Submissions for this Tips ‘n Tricks column are encouraged and if published you’ll receive a Nautel T-shirt. Submissions should be typed and emailed, with high resolution photos, to [email protected] using the subject line Tips ‘n Tricks.
In the last issue, one of the things I mentioned was slide rules. Randy Kerbawy, CSRE, from West Virginia Radio Corp., sent a couple of photos – one of his slide rule collection (of which I am officially jealous) and one of his favorite slide rule – a circa 1945/46 RCA slide rule for FM coverage. He also sent another link for slide rule information.

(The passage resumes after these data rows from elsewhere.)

-- ==== Sys2Proof/Laws/Memory.lean ====
section
/-! SUPPORT. Laws of the byte memories: a word read after it was written, the bytes a write leaves alone, and that every memory operation keeps the
canonical form. -/
namespace Sys2Proof.Machine

/-- A byte after a run of bytes was stored: the stored one inside the run, the old one outside. -/
theorem Mem.get_stBytes (m : SMap Byte) (a : Nat) (bs : List Byte) (k : Nat) :
    SMap.get 0 (Mem.stBytes m a bs) k = if a ≤ k ∧ k < a + bs.length then bs.getD (k - a) 0 else SMap.get 0 m k := by
  induction bs generalizing m a with
  | nil => simp only [Mem.stBytes, List.length_nil]; rw [if_neg (by omega)]
  | cons b bs ih =>
    simp only [Mem.stBytes, ih, List.length_cons]
    by_cases h : a + 1 ≤ k ∧ k < a + 1 + bs.length
    · have e : k - a = (k - (a + 1)) + 1 := by omega
      rw [if_pos h, if_pos (by omega), e, List.getD_cons_succ]
    · rw [if_neg h]
      by_cases hk : k = a
      · subst k; rw [if_pos (by omega)]; simp
      · rw [if_neg (by omega), SMap.get_set_ne _ _ _ _ hk]

/-- A write leaves every byte outside it alone. -/
theorem Mem.get_st_ne (m : SMap Byte) (a : Nat) (w : Word) {k : Nat} (h : k < a ∨ a + 4 ≤ k) :
    SMap.get 0 (Mem.st m a w) k = SMap.get 0 m k := by
  rw [Mem.st, Mem.get_stBytes, if_neg]
  simp only [bytesOf, List.length_cons, List.length_nil]; omega

theorem wordOf_bytesOf (w : Word) : wordOf ((bytesOf w).getD 0 0) ((bytesOf w).getD 1 0) ((bytesOf w).getD 2 0) ((bytesOf w).getD 3 0) = w := by
  simp only [bytesOf, wordOf, List.getD_cons_zero, List.getD_cons_succ]
  apply BitVec.eq_of_getLsbD_eq
  intro i hi
  simp only [BitVec.getLsbD_append, BitVec.getLsbD_extractLsb']
  by_cases h1 : i < 8
  · simp [h1]
  · by_cases h2 : i < 16
    · have e1 : i - 8 < 8 := by omega
      have e2 : 8 + (i - 8) = i := by omega
      simp [h1, e1, e2]
    · by_cases h3 : i < 24
      · have e1 : ¬ (i - 8 < 8) := by omega
        have e2 : i - 8 - 8 < 8 := by omega
        have e3 : 16 + (i - 8 - 8) = i := by omega
        simp [h1, e1, e2, e3]
      · have e1 : ¬ (i - 8 < 8) := by omega
        have e2 : ¬ (i - 8 - 8 < 8) := by omega
        have e3 : i - 8 - 8 - 8 < 8 := by omega
        have e4 : 24 + (i - 8 - 8 - 8) = i := by omega
        simp [h1, e1, e2, e3, e4]

/-- A read of the word just written gives it back. -/
@[simp] theorem Mem.ld_st (m : SMap Byte) (a : Nat) (w : Word) : Mem.ld (Mem.st m a w) a = w := by
  have e1 : a + 1 - a = 1 := by omega
  have e2 : a + 2 - a = 2 := by omega
  have e3 : a + 3 - a = 3 := by omega
  have hl : (bytesOf w).length = 4 := rfl
  simp only [Mem.ld, Mem.st, Mem.get_stBytes, hl]
  rw [if_pos (by omega), if_pos (by omega), if_pos (by omega), if_pos (by omega), Nat.sub_self, e1, e2, e3]
  exact wordOf_bytesOf w

theorem Mem.ld_st_ne (m : SMap Byte) {a b : Nat} (w : Word) (h : b + 4 ≤ a ∨ a + 4 ≤ b) : Mem.ld (Mem.st m a w) b = Mem.ld m b := by
  simp only [Mem.ld]
  rw [Mem.get_st_ne _ _ _ (by omega), Mem.get_st_ne _ _ _ (by omega), Mem.get_st_ne _ _ _ (by omega), Mem.get_st_ne _ _ _ (by omega)]

/-! ### The canonical form -/

theorem Memory.wf_set {m : SMap Byte} (k : Nat) (b : Byte) (h : Memory.wf m = true) : Memory.wf (SMap.set 0 m k b) = true := SMap.wf_set k b h

theorem Memory.wf_stBytes {m : SMap Byte} (a : Nat) (bs : List Byte) (h : Memory.wf m = true) : Memory.wf (Mem.stBytes m a bs) = true := by
  induction bs generalizing m a with
  | nil => exact h
  | cons b bs ih => exact ih (a + 1) (Memory.wf_set a b h)

theorem Memory.wf_st {m : SMap Byte} (a : Nat) (w : Word) (h : Memory.wf m = true) : Memory.wf (Mem.st m a w) = true := Memory.wf_stBytes a _ h

theorem Memory.wf_stWords {m : SMap Byte} (a : Nat) (ws : List Word) (h : Memory.wf m = true) : Memory.wf (Mem.stWords m a ws) = true :=
  Memory.wf_stBytes a _ h

theorem Memory.wf_tagWords {m : SMap Byte} (a : Nat) (ws : List Word) (h : Memory.wf m = true) : Memory.wf (Mem.tagWords m a ws) = true := by
  induction ws generalizing m a with
  | nil => exact h
  | cons w ws ih => exact ih (a + 4) (Memory.wf_set a (tagOf w) h)

theorem fmemPut_wf {s : State} (ofs : Nat) (ws : List Word) (h : Memory.wf s.fmem = true) (ht : Memory.wf s.fmemTag = true) :
    Memory.wf (s.fmemPut ofs ws).fmem = true ∧ Memory.wf (s.fmemPut ofs ws).fmemTag = true :=
  ⟨Memory.wf_stWords ofs ws h, Memory.wf_tagWords ofs ws ht⟩

end Sys2Proof.Machine
end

Also on the topic of the last issue, I had discussed various apps that are available. One that I found on the Android platform (and there are several) was an SPL meter. However, I also discovered that it seems to be very limited by the microphone in the smartphone. The one I discovered seems to top out at 75-80 dB, even when I am in an obviously louder environment, although it’s useful for relative stuff. I will keep hunting and provide information on anything I find that I think might be useful. In the meantime, I am still waiting on any and all suggestions for broadcast or engineering related apps… send those suggestions in!
For new material, I got a submission from our Customer Service Department, who had taken a call from a customer that had just been warned during a voluntary inspection that their remote control was not functioning. This was on an AMPFET series transmitter, so it would be in the 1982 to 1990 range for age. Side note – I was in our Test Department training for Customer Service when the last AMPFET 2.5 transmitters went through final test in 1990. The customer had called tech support for assistance with the remote wiring and I’m told there were some four letter words involved with what they encountered…

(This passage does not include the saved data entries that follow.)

-- ==== Sys2Proof/Laws/Keeps.lean ====
section
/-! SUPPORT. Laws: what every operation keeps: the queue, the part, and the canonical form of the registers and memories. -/
namespace Sys2Proof.Machine
/-- `t` comes after `s` with the same queue and the same part, and in canonical form if `s` is. -/
structure Keeps (s t : State) : Prop where
  queue : t.pending = s.pending
  part : t.sys.variant = s.sys.variant
  form : s.canonical = true → t.canonical = true

theorem Keeps.refl (s : State) : Keeps s s := ⟨rfl, rfl, id⟩
theorem Keeps.trans {s t u : State} (h : Keeps s t) (h' : Keeps t u) : Keeps s u :=
  ⟨h'.queue.trans h.queue, h'.part.trans h.part, fun c => h'.form (h.form c)⟩
theorem Keeps.ite {s0 a b : State} {c : Prop} [Decidable c] (h : Keeps s0 a) (h' : Keeps s0 b) : Keeps s0 (if c then a else b) := by
  split <;> assumption
/-- A change that leaves the queue, the register file and the memories alone, and the part. -/
theorem Keeps.upd {s0 x : State} {a2 a3 a4 a5 a6 a8 a9 a10 a11 a12 a15 a16 sy a18 a19 a20 a21 a23 a24 a25 a26 a27 a28 a29 a30 a31 a32 a33 a34 a35 a36 a37}
   (k : Keeps s0 x) (hv : sy.variant = x.sys.variant) : Keeps s0 ⟨x.pending, a2, a3, a4, a5, a6, x.regs, a8, a9, a10, a11, a12, x.fmem, x.fmemTag, x.dram, a15, a16, sy, a18, a19, a20, a21, x.prog,
     a23, a24, a25, a26, a27, a28, a29, a30, a31, a32, a33, a34, a35, a36, a37⟩ :=
  ⟨k.queue, hv.trans k.part, fun c => by have := k.form c; simpa [State.canonical] using this⟩
theorem Keeps.wr {s0 s : State} (a : Nat) (v : Word) (k : Keeps s0 s) : Keeps s0 (s.wr a v) :=
  ⟨k.queue, k.part, fun c => by
    have := k.form c
    simp only [State.canonical, Bool.and_eq_true] at this ⊢
    simp only [State.wr, this, and_true]
    exact Regs.wf_set a v this.1.1.1.1⟩

theorem Keeps.mramWritten {s0 s : State} (space ofs n : Nat) (k : Keeps s0 s) : Keeps s0 (s.mramWritten space ofs n) := by
  unfold State.mramWritten
  exact k.upd rfl
theorem Keeps.setFld {s0 s : State} (a lo n v : Nat) (k : Keeps s0 s) : Keeps s0 (s.setFld a lo n v) := k.wr a _
theorem Keeps.setFlag {s0 s : State} (a i : Nat) (b : Bool) (k : Keeps s0 s) : Keeps s0 (s.setFlag a i b) := k.wr a _
theorem Keeps.count {s0 s : State} (a lo n j : Nat) (k : Keeps s0 s) : Keeps s0 (s.count a lo n j) := k.setFld a lo n _
theorem Keeps.each {s0 s : State} (n : Nat) (f : Nat → State → State) (hf : ∀ i t, Keeps s0 t → Keeps s0 (f i t)) (k : Keeps s0 s) :
    Keeps s0 (each n f s) := by
  induction n with
  | zero => exact k
  | succ n ih => exact hf _ _ ih
theorem Keeps.eachOf {α : Type} {s0 : State} (l : List α) (f : α → State → State) (hf : ∀ i t, Keeps s0 t → Keeps s0 (f i t)) {s : State}
    (k : Keeps s0 s) : Keeps s0 (eachOf l f s) := by
  induction l generalizing s with
  | nil => exact k
  | cons x l ih => exact ih (hf x s k)
theorem Keeps.iff {s0 s : State} (c : Bool) (f : State → State) (hf : ∀ t, Keeps s0 t → Keeps s0 (f t)) (k : Keeps s0 s) :
    Keeps s0 (s.iff c f) := Keeps.ite (hf s k) k
theorem Keeps.fmemPut {s0 s : State} (ofs : Nat) (ws : List Word) (k : Keeps s0 s) : Keeps s0 (s.fmemPut ofs ws) :=
  ⟨k.queue, k.part, fun c => by
    have := k.form c
    simp only [State.canonical, Bool.and_eq_true] at this ⊢
    have w := fmemPut_wf (s := s) ofs ws this.1.1.1.2 this.1.1.2
    exact ⟨⟨⟨⟨this.1.1.1.1, w.1⟩, w.2⟩, this.1.2⟩, this.2⟩⟩
end Sys2Proof.Machine
end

Folks, I have devoted entire articles to air handling, positively pressurizing transmitter rooms and the importance of keeping air filters clean, along with doing routine maintenance. I will add one thing that I do not believe I have mentioned before – First, if you cannot read the terminal block designations, it is time to clean the transmitter. Second, if you cannot read the terminal block designations, there may be some improvements required to overall air handling. Obviously this is going to be at the mercy of the budget and sometimes it is not possible to do a wholesale upgrade to the air handling system, but it is a very safe bet that this transmitter will suffer a much shorter life span than one that is kept clean and cool.

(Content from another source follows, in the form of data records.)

theorem Keeps.askSign {s0 s : State} (w : SigWait) (kk : Keeps s0 s) : Keeps s0 (s.askSign w) := by
  unfold State.askSign
  repeat' first | intro _ | with_reducible assumption | with_reducible apply Keeps.setFlag | with_reducible apply Keeps.pkNext
                | with_reducible apply Keeps.ite | rfl | dsimp only | split | fail_if_no_progress (with_reducible refine Keeps.upd ?_ rfl)

theorem Keeps.writeRec {s0 s : State} (q : QRec) (n : Nat) (kk : Keeps s0 s) : Keeps s0 (s.writeRec q n) := by
  unfold State.writeRec
  repeat' first | intro _ | with_reducible assumption | with_reducible apply Keeps.mramWritten | with_reducible apply Keeps.wr | with_reducible apply Keeps.askSign
                | with_reducible apply Keeps.ite | rfl | dsimp only | split | fail_if_no_progress (with_reducible refine Keeps.upd ?_ rfl)

theorem Keeps.refill {s0 s : State} (kk : Keeps s0 s) : Keeps s0 (s.refill) := by
  unfold State.refill
  repeat' first | intro _ | with_reducible assumption | with_reducible apply Keeps.enqueue | with_reducible apply Keeps.ite | rfl | dsimp only | split
                | fail_if_no_progress (with_reducible refine Keeps.upd ?_ rfl)

theorem Keeps.recAdvance {s0 s : State} (kk : Keeps s0 s) : Keeps s0 (s.recAdvance) := by
  unfold State.recAdvance
  repeat' first | intro _ | with_reducible assumption | with_reducible apply Keeps.ite | rfl | dsimp only | split
                | fail_if_no_progress (with_reducible refine Keeps.upd ?_ rfl)

theorem Keeps.recordWritten {s0 s : State} (kk : Keeps s0 s) : Keeps s0 (s.recordWritten) := by
  unfold State.recordWritten
  repeat' first | intro _ | with_reducible assumption | with_reducible apply Keeps.setFlag | with_reducible apply Keeps.count
                | with_reducible apply Keeps.writeRec | with_reducible apply Keeps.refill | with_reducible apply Keeps.ite | rfl | dsimp only | split
                | fail_if_no_progress (with_reducible refine Keeps.upd ?_ rfl)

theorem Keeps.drainRecords {s0 : State} (n : Nat) {s : State} (kk : Keeps s0 s) : Keeps s0 (drainRecords n s) := by
  induction n generalizing s with
  | zero => exact kk
  | succ n ih => unfold Machine.drainRecords; exact Keeps.ite kk (ih kk.recordWritten)

theorem Keeps.drainAll {s0 s : State} (kk : Keeps s0 s) : Keeps s0 (s.drainAll) := by
  unfold State.drainAll
  repeat' first | intro _ | with_reducible assumption | with_reducible apply Keeps.drainRecords | with_reducible apply Keeps.ite | rfl
                | dsimp only | split | fail_if_no_progress (with_reducible refine Keeps.upd ?_ rfl)

theorem Keeps.sealCheckpoint {s0 s : State} (k : BitVec 256) (kk : Keeps s0 s) : Keeps s0 (s.sealCheckpoint k) := by
  unfold State.sealCheckpoint
  repeat' first | intro _ | with_reducible assumption | with_reducible apply Keeps.setFlag | with_reducible apply Keeps.iff
                | with_reducible apply Keeps.enqueue | with_reducible apply Keeps.pkDone | with_reducible apply Keeps.ite | rfl | dsimp only | split
                | fail_if_no_progress (with_reducible refine Keeps.upd ?_ rfl)

theorem Keeps.signNone {s0 s : State} (kk : Keeps s0 s) : Keeps s0 (s.signNone) := by
  unfold State.signNone
  repeat' first | intro _ | with_reducible assumption | with_reducible apply Keeps.setFlag | with_reducible apply Keeps.iff
                | with_reducible apply Keeps.pkDone | with_reducible apply Keeps.ite | rfl | dsimp only | split
                | fail_if_no_progress (with_reducible refine Keeps.upd ?_ rfl)

theorem Keeps.txnResult {s0 s : State} (st : TxnStatus) (table unit limit count : Nat) (kk : Keeps s0 s) :
    Keeps s0 (s.txnResult st table unit limit count) := by
  unfold State.txnResult
  repeat' first | intro _ | with_reducible assumption | with_reducible apply Keeps.wr | with_reducible apply Keeps.setFld
                | with_reducible apply Keeps.irq | with_reducible apply Keeps.ite | rfl | dsimp only | split
                | fail_if_no_progress (with_reducible refine Keeps.upd ?_ rfl)

theorem Keeps.txnStatus {s0 s : State} (st : TxnStatus) (kk : Keeps s0 s) : Keeps s0 (s.txnStatus st) := by
  unfold State.txnStatus
  repeat' first | intro _ | with_reducible assumption | with_reducible apply Keeps.txnResult | with_reducible apply Keeps.ite | rfl | dsimp only
                | split | fail_if_no_progress (with_reducible refine Keeps.upd ?_ rfl)

theorem Keeps.txnRecord {s0 s : State} (owner : Nat) (st : TxnStatus) (table unit limit count : Nat) (kk : Keeps s0 s) :
    Keeps s0 (s.txnRecord owner st table unit limit count) := by
  unfold State.txnRecord
  repeat' first | intro _ | with_reducible assumption | with_reducible apply Keeps.putRec | with_reducible apply Keeps.ite | rfl | dsimp only
                | split | fail_if_no_progress (with_reducible refine Keeps.upd ?_ rfl)

theorem Keeps.txnFree {s0 s : State} (kk : Keeps s0 s) : Keeps s0 (s.txnFree) := by
  unfold State.txnFree
  repeat' first | intro _ | with_reducible assumption | with_reducible apply Keeps.ite | rfl | dsimp only | split
                | fail_if_no_progress (with_reducible refine Keeps.upd ?_ rfl)

theorem Keeps.txnRollback {s0 s : State} (st : TxnStatus) (kk : Keeps s0 s) : Keeps s0 (s.txnRollback st) := by
  unfold State.txnRollback
  repeat' first | intro _ | with_reducible assumption | with_reducible apply Keeps.txnStatus | with_reducible apply Keeps.txnRecord
                | with_reducible apply Keeps.txnFree | with_reducible apply Keeps.ite | rfl | dsimp only | split
                | fail_if_no_progress (with_reducible refine Keeps.upd ?_ rfl)

theorem Keeps.txnRefuse {s0 s : State} (owner : Nat) (st : TxnStatus) (kk : Keeps s0 s) : Keeps s0 (s.txnRefuse owner st) := by
  unfold State.txnRefuse
  repeat' first | intro _ | with_reducible assumption | with_reducible apply Keeps.txnStatus | with_reducible apply Keeps.txnRecord
                | with_reducible apply Keeps.ite | rfl | dsimp only | split | fail_if_no_progress (with_reducible refine Keeps.upd ?_ rfl)

theorem Keeps.txnDiscard {s0 s : State} (kk : Keeps s0 s) : Keeps s0 (s.txnDiscard) := by
  unfold State.txnDiscard
  repeat' first | intro _ | with_reducible assumption | with_reducible apply Keeps.wr | with_reducible apply Keeps.txnFree
                | with_reducible apply Keeps.ite | rfl | dsimp only | split | fail_if_no_progress (with_reducible refine Keeps.upd ?_ rfl)

theorem Keeps.shadowWrite {s0 s : State} (a : Nat) (v : Word) (kk : Keeps s0 s) : Keeps s0 (s.shadowWrite a v) := by
  unfold State.shadowWrite
  repeat' first | intro _ | with_reducible assumption | with_reducible apply Keeps.ite | rfl | dsimp only | split
                | fail_if_no_progress (with_reducible refine Keeps.upd ?_ rfl)

theorem Keeps.txnCommit {s0 s : State} (h : Holder) (waiter : Option Nat) (kk : Keeps s0 s) : Keeps s0 (s.txnCommit h waiter) := by
  unfold State.txnCommit
  repeat' first | intro _ | with_reducible assumption | with_reducible apply Keeps.txnRefuse | with_reducible apply Keeps.ite | rfl | dsimp only
                | split | fail_if_no_progress (with_reducible refine Keeps.upd ?_ rfl)

theorem Keeps.txnRollbackCmd {s0 s : State} (h : Holder) (kk : Keeps s0 s) : Keeps s0 (s.txnRollbackCmd h) := by
  unfold State.txnRollbackCmd
  repeat' first | intro _ | with_reducible assumption | with_reducible apply Keeps.txnRollback | with_reducible apply Keeps.txnRefuse
                | with_reducible apply Keeps.ite | rfl | dsimp only | split | fail_if_no_progress (with_reducible refine Keeps.upd ?_ rfl)

theorem Keeps.txnDropTask {s0 s : State} (task : Nat) (kk : Keeps s0 s) : Keeps s0 (s.txnDropTask task) := by
  unfold State.txnDropTask
  repeat' first | intro _ | with_reducible assumption | with_reducible apply Keeps.txnRollback | with_reducible apply Keeps.ite | rfl
                | dsimp only | split | fail_if_no_progress (with_reducible refine Keeps.upd ?_ rfl)

theorem Keeps.setEn {s0 s : State} (e : Nat) (x : Eng) (kk : Keeps s0 s) : Keeps s0 (s.setEn e x) := by
  unfold State.setEn
  repeat' first | intro _ | with_reducible assumption | with_reducible apply Keeps.ite | rfl | dsimp only | split
                | fail_if_no_progress (with_reducible refine Keeps.upd ?_ rfl)

theorem Keeps.engineStop {s0 s : State} (e : Nat) (kk : Keeps s0 s) : Keeps s0 (s.engineStop e) := by
  unfold State.engineStop
  repeat' first | intro _ | with_reducible assumption | with_reducible apply Keeps.setFlag | with_reducible apply Keeps.count
                | with_reducible apply Keeps.txnDropTask | with_reducible apply Keeps.setEn | with_reducible apply Keeps.ite | rfl | dsimp only
                | split | fail_if_no_progress (with_reducible refine Keeps.upd ?_ rfl)

theorem Keeps.latchRaise {s0 s : State} (src : Nat) (det : Word) (kk : Keeps s0 s) : Keeps s0 (s.latchRaise src det) := by
  unfold State.latchRaise
  repeat' first | intro _ | with_reducible assumption | with_reducible apply Keeps.wr | with_reducible apply Keeps.setFlag
                | with_reducible apply Keeps.count | with_reducible apply Keeps.ite | rfl | dsimp only | split
                | fail_if_no_progress (with_reducible refine Keeps.upd ?_ rfl)

theorem Keeps.captureFirst {s0 s : State} (src sev : Nat) (det : Word) (inj : Bool) (kk : Keeps s0 s) : Keeps s0 (s.captureFirst src sev det inj) := by
  unfold State.captureFirst
  repeat' first | intro _ | with_reducible assumption | with_reducible apply Keeps.wr | with_reducible apply Keeps.ite | rfl | dsimp only | split
                | fail_if_no_progress (with_reducible refine Keeps.upd ?_ rfl)

theorem Keeps.forceUnit {s0 s : State} (u cause first : Nat) (kk : Keeps s0 s) : Keeps s0 (s.forceUnit u cause first) := by
  unfold State.forceUnit
  repeat' first | intro _ | with_reducible assumption | with_reducible apply Keeps.wr | with_reducible apply Keeps.ite | rfl | dsimp only | split
                | fail_if_no_progress (with_reducible refine Keeps.upd ?_ rfl)

theorem Keeps.haltIsolators {s0 s : State} (kk : Keeps s0 s) : Keeps s0 (s.haltIsolators) := by
  unfold State.haltIsolators
  repeat' first | intro _ | with_reducible assumption | with_reducible apply Keeps.each | with_reducible apply Keeps.openIso
                | with_reducible apply Keeps.ite | rfl | dsimp only | split | fail_if_no_progress (with_reducible refine Keeps.upd ?_ rfl)

theorem Keeps.enterSafeState {s0 s : State} (kk : Keeps s0 s) : Keeps s0 (s.enterSafeState) := by
  unfold State.enterSafeState
  repeat' first | intro _ | with_reducible assumption | with_reducible apply Keeps.each | with_reducible apply Keeps.settleAll
                | with_reducible apply Keeps.drivers | with_reducible apply Keeps.forceUnit | with_reducible apply Keeps.ite | rfl | dsimp only | split
                | fail_if_no_progress (with_reducible refine Keeps.upd ?_ rfl)

theorem Keeps.react {s0 s : State} (inj : Bool) (src sev : Nat) (det : Word) (payload : List Word) (kk : Keeps s0 s) :
    Keeps s0 (s.react inj src sev det payload) := by
  unfold State.react
  repeat' first | intro _ | with_reducible assumption | with_reducible apply Keeps.haltIsolators | with_reducible apply Keeps.enterSafeState
                | with_reducible apply Keeps.ite | rfl | dsimp only | split | fail_if_no_progress (with_reducible refine Keeps.upd ?_ rfl)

When discussing it with general managers and finance types, I compare clean air in a transmitter building to the importance of clean oil in the engine of their car. Sometimes that might be all it takes for the light to go on and approval to be provided to increase intake air to a level that keeps the building positively pressurized, minimizing dust (and the associated failures). This is a scenario that’s even more important in transmitters with high voltage areas – how much dust does it take to arc across an HV supply? Not a lot, in many cases. Keep them clean, keep them cool and keep them well grounded and just about any transmitter will be a whole lot happier – and run a whole lot longer without as many failures.
For reference, you can find previous discussions on air handling here, here and here. I see it has been a few years since the last one, perhaps we have a topic for spring 2017! On that note, I have another week on the road and places to see, so I will wrap it up for this issue.